Mais si dans les formations relatives à la « Clinique de Concertation », aux droits humains de la première génération, dans l’apprentissage à la gestion des associations, sur l’engagement, etc., la question du débat ne se pose pas ou bien s’acquiert plus ou moins facilement, dans les débats réunissant des jeunes femmes et des jeunes hommes sur la question du genre, sujet particulièrement délicat dans la mesure où il croise les croyances religieuses, la question du débat se pose frontalement. Elle note ainsi :

« La plus grande difficulté a résidé dans une éthique du débat inexistante, à savoir apprendre à écouter, à respecter le développement de l’argumentation jusqu’au bout et à essayer d’intégrer son point de vue avant de réagir. Cette formation a montré le besoin d’apprendre à débattre, c’est-à-dire à échanger en argumentant et en prenant en compte les avis des uns et des autres dans la discussion, et non pas à chercher à imposer son point de vue à coups d’arguments religieux qui bloquent le débat et la capacité de réflexion individuelle ».

La question du genre révèle en fait, au-delà de l’importance de ses enjeux, la nécessité plus générale de l’apprentissage du débat dans la pratique citoyenne.

L’expérimentation est considérée comme le moyen essentiel d’appropriation des contenus ; elle est liée aux yeux des formateurs au caractère indissociable de la théorie et de la pratique, et de façon essentielle, compte tenu de la philosophie de la démarche, au lien entre les savoirs-faire et les savoirs-être.

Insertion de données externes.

-- ==== Sys2Proof/Machine/Registers.lean ====
section
/-! DEFINITION. Register writes (spec/15): access codes of every register (spec/00 R6), aliases and reserved bits (R388,
R389), guards and violations (R392-R396), the sealed configuration check (R401-R404), and the paths (R397-R399). -/
namespace Sys2Proof.Machine

/-! ### Access codes (R6) -/

/-- The bits of a register by access code; bits in none of them are RO or WO. -/
structure Acc where
  rw : Nat := 0
  w1c : Nat := 0
  w1s : Nat := 0
  rwk : Nat := 0
  rwc : Nat := 0
  rsv : Nat := 0
deriving DecidableEq, Repr

/-- The registers of a block with a bit that is not RO or WO, by offset; a block of a group answers for all of it, and
registers of a channel or core for all channels and cores (`regNorm`). -/
def accTable (b : Nat) : List (Nat × Acc) :=
  if b = 0 then
    [ (0x010, { rsv := 0xFFFFFC00 }), (0x100, { rw := 0xFF3F, rsv := 0xFFFF00C0 }), (0x104, { rsv := 0xE00 }),
      (0x110, { rw := 0xFF, rsv := 0xFFFFFF00 }), (0x114, { rsv := 0xFFFFFE00 }), (0x400, { rwk := 0x3FFF, rsv := 0xFFFFC000 }),
      (0x410, { rw := 0xFF, rsv := 0xFFFFFF00 }), (0x414, { rw := 0xFFFFFFFF }), (0x418, { rw := 0xFFFFFFFF }),
      (0x41C, { rw := 0xFFFFFFFF }), (0x420, { rw := 0x1FFFF, rsv := 0xFFFE0000 }), (0x500, { rw := 0x1FF, rsv := 0xFFFFFE00 }),
      (0x504, { rw := 0x3FF, rsv := 0xFFFFFC00 }), (0x508, { rw := 0xFFFFFFFF }), (0x50C, { rw := 0xFFFFFFFF }),
      (0x510, { rw := 0xF, rsv := 0xFFFFFFF0 }), (0x514, { rw := 0xFFFFFFFF }), (0x518, { rw := 0xFFFFFFFF }),
      (0x51C, { rw := 0x3, rsv := 0xFF0000FC }), (0x520, { rw := 0xFFFF, rsv := 0xFFFF0000 }) ]
  else if b = 1 then [(0x0, { rsv := 0xFFFFFC00 }), (0x4, { rsv := 0xFF000000 }), (0x8, { rsv := 0xFFFC0000 })]
  else if b = 2 then
    [ (0x00, { rsv := 0xFFFFFFE0 }), (0x04, { rw := 0xFFFF, rsv := 0xFFFF0000 }), (0x08, { rwk := 0xFFFFFFFF }),
      (0x18, { rsv := 0xFFFFFFC0 }), (0x1C, { rwk := 0xFFF000, rw := 0xFF000000 }), (0x20, { rwk := 0xFF }),
      (0x28, { rwk := 0xFFFFFF, rsv := 0xFF000000 }) ]
  else if b = 3 then
    [(0x0, { rw := 0x3F, rsv := 0xFFFFFFC0 }), (0x4, { rsv := 0xFFFF0000 }), (0x8, { rwk := 0xFFFF, rsv := 0xFFFF0000 }), (0xC, { rsv := 0xFFFFFFF8 })]
  else if b = 4 then
    [ (0x00, { rwc := 0x3, rsv := 0xFFFFFFFC }), (0x08, { rsv := 0xFC000000 }), (0x0C, { rw := 0x1, rsv := 0xFFFFFFFE }),
      (0x1C, { rw := 0xFFFF, rsv := 0xFFFF0000 }), (0x20, { rw := 0x3, rsv := 0xFFFFFFFC }), (0x28, { rsv := 0xFFFFE000 }),
      (0x38, { rsv := 0xFF000000 }), (0x3C, { rsv := 0xFFFF00FC }), (0x40, { rwk := 0x7FFF, rsv := 0xFFFF8000 }),
      (0x44, { rwk := 0x7FFFF, rsv := 0xFFF80000 }), (0x48, { rsv := 0xFFFE }), (0x4C, { w1s := 0x1, rw := 0x2, rsv := 0xFFFFFFFC }),
      (0x50, { rw := 0x1FFFF, rsv := 0xFFFE0000 }), (0x54, { rw := 0x1FFF, rsv := 0xFFFFE000 }) ]
  else if b = 5 then [(0x08, { rsv := 0xFFFFE0E0 })]
  else if b = 6 then [(0x00, { rwc := 0x3, rsv := 0xFFFFFFFC }), (0x08, { rwc := 0xFFFFFFFF }), (0x14, { w1c := 0x1, rsv := 0xFFFFFFFC })]
  else if b = 0x10 then
    [ (0x000, { rsv := 0xFFFFF000 }), (0x100, { rw := 0xFFF, rsv := 0xFFFFF000 }), (0x10C, { rsv := 0xFFFF0000 }),
      (0x200, { rw := 0x7FF, rsv := 0xFFFFF800 }), (0x204, { rsv := 0xF800 }), (0x208, { rsv := 0xFFFF0000 }),
      (0x300, { rsv := 0xC000C000 }), (0x30C, { rsv := 0xFFFFE000 }) ]
  else if 0x11 ≤ b ∧ b ≤ 0x1F then [(0x000, { rsv := 0xFFFFF000 })]
  else if b = 0x20 ∨ b = 0x21 then [(0x00, { rw := 0x7FFF, rsv := 0xFFFF8000 }), (0x0C, { rsv := 0xF0000000 })]
  else if b = 0x30 then [(0x00, { rw := 0xFFF, rsv := 0xFFFFF000 }), (0x04, { rsv := 0xFC000000 }), (0x0C, { rsv := 0xFFFFFE00 })]
  else if b = 0x40 then [(0x00, { rsv := 0xFFF80000 }), (0x04, { rw := 0x1FF, rsv := 0xFFFFFE00 })]
  else if 0x80 ≤ b ∧ b ≤ 0x8B then
    [(0x100, { rw := 0x7FFF, rsv := 0xFFFF8000 }), (0x1000, { rsv := 0xFFFFFC00 }), (0x1010, { rsv := 0xFFFFF800 })]
  else if 0xC0 ≤ b ∧ b ≤ 0xDF then
    [ (0x000, { rwk := 0x3FFFFF, rsv := 0xFFC00000 }), (0x004, { rsv := 0xFFC00000 }), (0x008, { rsv := 0xFFFFFFF8 }),
      (0x00C, { rsv := 0xFFF80000 }), (0x024, { rsv := 0xFF000000 }), (0x028, { rw := 0x1FF, rsv := 0xFFFFFE00 }),
      (0x100, { rw := 0x3F, rsv := 0xFFFFFFC0 }), (0x104, { rsv := 0xFFFFFE00 }) ]
  else if 0x100 ≤ b ∧ b ≤ 0x123 then
    [(0x1000, { rsv := 0xFF000000 }), (0x1004, { rsv := 0xFFFF0000 }), (0x1008, { rw := 0x3FF, rsv := 0xFFFFFC00 })]
  else if b = 0x200 then
    [(0x00, { rsv := 0xFFFFFFE0 }), (0x2C, { rsv := 0xFFE00000 }), (0x30, { rsv := 0xFFE00000 }), (0x34, { rsv := 0xF8000000 })]
  else if b = 0x210 then [(0x000, { rsv := 0xFFFFFFE0 }), (0x100, { rw := 0x7F, rsv := 0xFFFFFF80 })]
  else if b = 0x220 then [(0x00, { rw := 0x3F, rsv := 0xFFFFFFC0 }), (0x04, { rsv := 0xFFFFFF80 })]
  else if b = 0x230 then
    [ (0x00, { rw := 0x3FF, rsv := 0xFFFFFC00 }), (0x04, { rsv := 0xFFFFFF00 }), (0x0C, { w1c := 0x3, rsv := 0xFFFFFFFC }),
      (0x10, { rsv := 0xFF000000 }) ]
  else []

Expérimenter, être dans ce qu’on vit, s’impliquer, signifie une mise en situation de soi-même dans ce qui est transmis et donc aussi un regard critique sur soi et sur ses comportements, comme le montreront plus particulièrement les formations sur le genre.

Une autre originalité de la démarche du CISP qu’ont relevée plusieurs de nos interlocuteurs, lorsqu’ils comparent les formations reçues au CISP avec celles qu’ils ont reçues dans d’autres lieux, dans d’autres ONG, réside aussi dans la diversité des horizons d’où viennent les formateurs. Ces voix étrangères multiples auxquelles se joignent les voix algériennes, par les sensibilités différentes qu’elles apportent, ont représenté pour ces participants un atout et un intérêt supplémentaire des formations. Cette multiplicité représente une autre forme de co-construction et un principe d’ouverture dans les contenus.

Quant au travail de terrain, il concerne toutes les formations-action : Thérapie Contextuelle, « Clinique de Concertation », Travail Thérapeutique de Réseau, « Gestion des détresses multiples et sévères ». Les modules de formation intègrent dans les séances et les ateliers où sont présentées et discutées des situations issues du travail de terrain. De module en module de formation des situations sont apportées par les participants, discutées, renvoyées aux concepts et aux manières de faire.

Le travail de terrain signifie également porter le message du droit et des droits humains à la portée des personnes qui habitent loin des villes où sont dispensées les formations. Il

concerne aussi le certificat des droits de l’Homme à travers le mémoire demandé aux participants en fin de formation.

Par exemple les juristes qui offrent des consultations gratuites ont toujours mis en place des espaces de parole et organisé des conférences dans les zones rurales afin de sensibiliser les femmes des villages aux garanties qu’offre le droit et leur montrer l’intérêt de ces consultations.

Les jeunes formés aux droits de l’Homme organisent des journées de sensibilisation aux droits humains avec des caravanes incluant des tournées culturelles, théâtrales, dans les zones rurales entourant les lieux, villes ou villages où ils habitent.